● Aim of the task
Retype, without any change, the first line of the records and every line after it through the one containing "done (((h (loadHeat false)".

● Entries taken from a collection
*** Block opens ***

theorem wit_load_heat : Obligations.HeatsStartWithTheirBatch → Completes (.heatStart 5) (loadHeat false) := fun h =>
  done (((h (loadHeat false) 5 model7 rfl).2.2 (by decide +kernel) (by decide +kernel) (by decide +kernel) (by decide +kernel)).1 load0 ((winDone (loadWin false)).get (by decide +kernel)).1 ((winDone (loadWin false)).get (by decide +kernel)).2 (by decide +kernel) (winDone_eq (by decide +kernel)))

theorem wit_load_heat_again : Obligations.HeatsStartWithTheirBatch → Completes (.heatStart 5) (loadHeat true) := fun h =>
  done (((h (loadHeat true) 5 model7 rfl).2.2 (by decide +kernel) (by decide +kernel) (by decide +kernel) (by decide +kernel)).1 load0 ((winDone (loadWin true)).get (by decide +kernel)).1 ((winDone (loadWin true)).get (by decide +kernel)).2 (by decide +kernel) (winDone_eq (by decide +kernel)))

/-- A request joins, or the batch is run again. -/
def joins : State := heat 1 serve0 [job none] run
def reruns : State := heat 1 { serve0 with rerun := true, batch := [(8, 0)] } [job (some 0)] run

theorem joins_joiners : ((joins.schedPoint (joins.homeQ (5 : Fin 64))).fixWords (5 : Fin 64)).joiners (5 : Fin 64) = [(8, 0)] := (by decide +kernel)

theorem wit_heat_joins : Obligations.HeatsStartWithTheirBatch → Completes (.heatStart 5) joins := fun h => by
  refine done (((h joins 5 model7 rfl).2.2 ?_ ?_ ?_ ?_).2 ?_ ?_ (fun _ y hy => (List.mem_singleton.mp (joins_joiners ▸ hy)) ▸ ⟨job none,
    { seq1 none false with input := some [] }, ?_, ?_, ?_⟩) ?_) <;> decide +kernel

theorem wit_heat_again : Obligations.HeatsStartWithTheirBatch → Completes (.heatStart 5) reruns := fun h =>
  done (((h reruns 5 model7 rfl).2.2 (by decide +kernel) (by decide +kernel) (by decide +kernel) (by decide +kernel)).2 (by decide +kernel) (by decide +kernel) (fun e => absurd e (by decide +kernel)) (by decide +kernel))

/-- A remap of the row that holds the context's tables waits. -/
def remapWaits : State := (heat 1 serve0 [job none] (rooted 1)).modStk 0 fun x => { x with remapNext := [(0, 32, 0)] }

theorem wit_heat_held : Obligations.HeatsStartWithTheirBatch → Completes (.heatStart 5) remapWaits := fun h => by
  refine done ((h remapWaits 5 model7 rfl).2.1 ?_ ?_ ?_) <;> decide +kernel

theorem wit_heat_not_done : Obligations.HeatsCheckAndCommit → Completes (.heatEndChecks 5 [] none) (heat 1 serve0 [] run) := fun h =>
  done ((h (heat 1 serve0 [] run) 5 model7 rfl).1 [] none (by decide +kernel))

/-- An entry of the context is left in a queue of unit 31. -/
def leg0 : Leg :=
  { cfg := List.replicate 256 0, values := [], limits := [], halted := [], carry := [], sel := 0, skip := [], due := [], ags := [], sent := 0,
    target := none, lane0 := 0, seals := [], sealDone := false }
def leftover : State :=
  (heat 2 serve0 [] run).modField 3 fun f =>
    { f with grid := { f.grid with units := [(31, { queues := [(7, [QEntry.data 7 [] 0])],
                                                    legs := [(7, { leg0 with cfg := leBytes 256 (2 + 2 ^ 5) })], old := none })] } }

theorem clean {s : State} {c : Nat} (h : ∀ x ∈ s.slotsOf c, (∀ l ∈ (s.field x.1).fm.lines, l.slot ≠ x.2) ∧ s.cacheSending x.1 c = false) :
    s.CacheClean c := h

theorem wit_heat_residue : Obligations.HeatsCheckAndCommit → Completes (.heatEndChecks 5 [] none) leftover := fun h => by
  refine done (((h leftover 5 model7 rfl).2 ?_ ?_ ?_).2.1 (3, 1) [] none (clean ?_) ?_ ?_) <;> decide +kernel

/-- A line of the context is dirty, and its stack sleeps. -/
def flushes : State := heat 2 serve0 [] ((cached [aLine]).puts [(Reg.STK_STATUS_PWR_STATE 0, 1)])

theorem wit_heat_flushes : Obligations.HeatsCheckAndCommit → Completes (.heatEndChecks 5 [] none) (flushes) := fun h => by
  refine done (((h flushes 5 model7 rfl).2 ?_ ?_ ?_).1 [] none ?_) <;> decide +kernel

/-- The model with one pair of areas. -/
def model2 (g : Option GroupDecl) : CtxLoad := { model7 with decl := { model7.decl with pairs := [(0, 0x7FC0000000)] }, group := g }
def paired1 : State := heat 2 { serve0 with load := some (model2 none) } [] (run.puts [(Reg.XLT_CTX_ROOT_EN 5, 1), (Reg.XLT_CTX_ROOT_ROOT 5, 1)])

theorem wit_commit_cut : Obligations.HeatsCheckAndCommit → Completes (.heatEndChecks 5 [] (some 8)) paired1 := fun h => by
  refine done ((((h paired1 5 (model2 none) rfl).2 ?_ ?_ ?_).2.2 (clean ?_) ?_ ?_ rfl ?_).1 8) <;> decide +kernel

theorem wit_commit : Obligations.HeatsCheckAndCommit → Completes (.heatEndChecks 5 [] none) paired1 := fun h => by
  refine done (((((h paired1 5 (model2 none) rfl).2 ?_ ?_ ?_).2.2 (clean ?_) ?_ ?_ rfl ?_).2 ?_).1 ?_ ?_ ?_) <;> decide +kernel

/-- The result buffer of partition 2 begins where the context's tables end. -/
def buffered : State := { paired1 with srv := { paired1.srv with bufAt := [(2, 0x400000)] } }

theorem wit_commit_buffer : Obligations.HeatsCheckAndCommit → Completes (.heatEndChecks 5 [] none) buffered := fun h => by
  refine done (((((h buffered 5 (model2 none) rfl).2 ?_ ?_ ?_).2.2 (clean ?_) ?_ ?_ rfl ?_).2 ?_).1 ?_ ?_ ?_) <;> decide +kernel

/-- The sequence in batch slot 0 has made 5 bytes at VA 0x3FFFFFFB. -/
def out0 : SeqOut := { slot := 0, va := 0x3FFFFFFB, len := 5, ended := false, grow := 1 }
def outputs : State := heat 2 { serve0 with batch := [(8, 0)] } [job (some 0)] (rooted 1)
/-- A control core reads bytes of a stack that is awake. -/
theorem core_read {s : State} {c : Nat} {ps : List (Nat × Nat)} (va n a : Nat) {bs : List Byte} (hp : ps = [(va, n)]) (h : (s.coreTarget c va false).toOption = some a) (hs : a < 2 ^ 44)
    (hw : ¬ (s.get (Reg.STK_STATUS_PWR_STATE (a / stackSize)) = 1 ∨ s.get (Reg.STK_STATUS_PWR_STATE (a / stackSize)) = 2))
    (hb : s.badWord? a n = none) (hd : s.mread a n = bs) : s.vaCoreRead c ps = .ok (s, bs) := by
  subst hp
  have w : s.coreAwake a n false = s := (if_pos hs).trans (if_neg hw)
  simp [State.vaCoreRead, acc_eq h, w, hb, hd]

theorem wit_commit_output : Obligations.HeatsCheckAndCommit → Completes (.heatEndChecks 5 [out0] none) outputs := fun h => by
  refine done (((((h outputs 5 model7 rfl).2 ?_ ?_ ?_).2.2 (clean ?_) ?_ ?_ rfl ?_).2 ?_).2 out0 (job (some 0))
    { seq1 (some 0) false with input := some [] } 0 (List.replicate 5 0) ?_ ?_ ?_ ?_ ?_ ?_ ?_ ?_ (core_read 0x3FFFFFFB 5 0x7FFFFFFB ?_ ?_ ?_ ?_ ?_
    ?_) ?_ ?_ ?_ ?_) <;> decide +kernel

theorem wit_abandon_not : Obligations.HeatsAreAbandonedReplayedAndPreempted → Completes (.heatAbandon 5) (heat 2 serve0 [] run) := fun h =>
  done ((h (heat 2 serve0 [] run) 5).1 (by decide +kernel))

/-- The heat is uncommittable by faults of a rank; it has been replayed so often. -/
def faulted1 (rank replay : Nat) : State :=
  (((heat 2 { serve0 with batch := [(8, 0)] } [job (some 0)] run).puts [(Reg.SCH_CTX_STATE_UNCOMMITTABLE 5, 1), (Reg.SCH_CTX_STATE_REPLAY 5, replay)]).modCtx 5
    fun x => { x with pendRank := rank, pendCode := 0xFFF })

theorem wit_abandon_reject : Obligations.HeatsAreAbandonedReplayedAndPreempted → Completes (.heatAbandon 5) (faulted1 3 0) := fun h => by
  refine done ((h (faulted1 3 0) 5).2.1 model7 rfl rfl ?_ ?_ ?_ ?_ ?_ ?_ ?_) <;> decide +kernel

theorem wit_abandon_limit : Obligations.HeatsAreAbandonedReplayedAndPreempted → Completes (.heatAbandon 5) (faulted1 1 3) := fun h => by
  refine done ((h (faulted1 1 3) 5).2.1 model7 rfl rfl ?_ ?_ ?_ ?_ ?_ ?_ ?_) <;> decide +kernel

theorem wit_abandon_replay : Obligations.HeatsAreAbandonedReplayedAndPreempted → Completes (.heatAbandon 5) (faulted1 0 2) := fun h => by
  refine done ((h (faulted1 0 2) 5).2.1 model7 rfl rfl ?_ ?_ ?_ ?_ ?_ ?_ ?_) <;> decide +kernel

/-- The Silt of the heat has run out on Field 3, logical Field 3, which has so many chunks of the image's largest 8. -/
def modelSilt : CtxLoad := { model7 with decl := { model7.decl with silt := [(3, 8)] } }
def siltGone (n : Nat) : State :=
  ((heat 2 { serve0 with load := some modelSilt, batch := [(8, 0)] } [job (some 0)] run).puts [(Reg.SCH_CTX_STATE_UNCOMMITTABLE 5, 1),
    (Reg.FLD_SILT_CTRL_CHUNKS 3 1, n)]).modCtx 5 fun x => { x with pendRank := 1, siltOut := [3] }

theorem wit_silt_doubles : Obligations.HeatsAreAbandonedReplayedAndPreempted → ∃ t, exec (.heatAbandon 5) (siltGone 7) = .next t ∧
    t.get (Reg.FLD_SILT_CTRL_CHUNKS 3 1) = 8 := fun h => by
  refine cont ((h (siltGone 7) 5).2.1 modelSilt rfl rfl ?_ ?_ ?_ ?_ ?_ ?_ ?_) (fun ⟨t, e, g⟩ => ⟨t, e, ((g.2.2.2.2.2.2.2.2.2 3 1 ?_ ?_ ?_).2 ?_
    ?_).2.2⟩) <;> decide +kernel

*** Block closes ***

● Exercise solution
theorem wit_load_heat : Obligations.HeatsStartWithTheirBatch → Completes (.heatStart 5) (loadHeat false) := fun h =>
  done (((h (loadHeat false) 5 model7 rfl).2.2 (by decide +kernel) (by decide +kernel) (by decide +kernel) (by decide +kernel)).1 load0 ((winDone (loadWin false)).get (by decide +kernel)).1 ((winDone (loadWin false)).get (by decide +kernel)).2 (by decide +kernel) (winDone_eq (by decide +kernel)))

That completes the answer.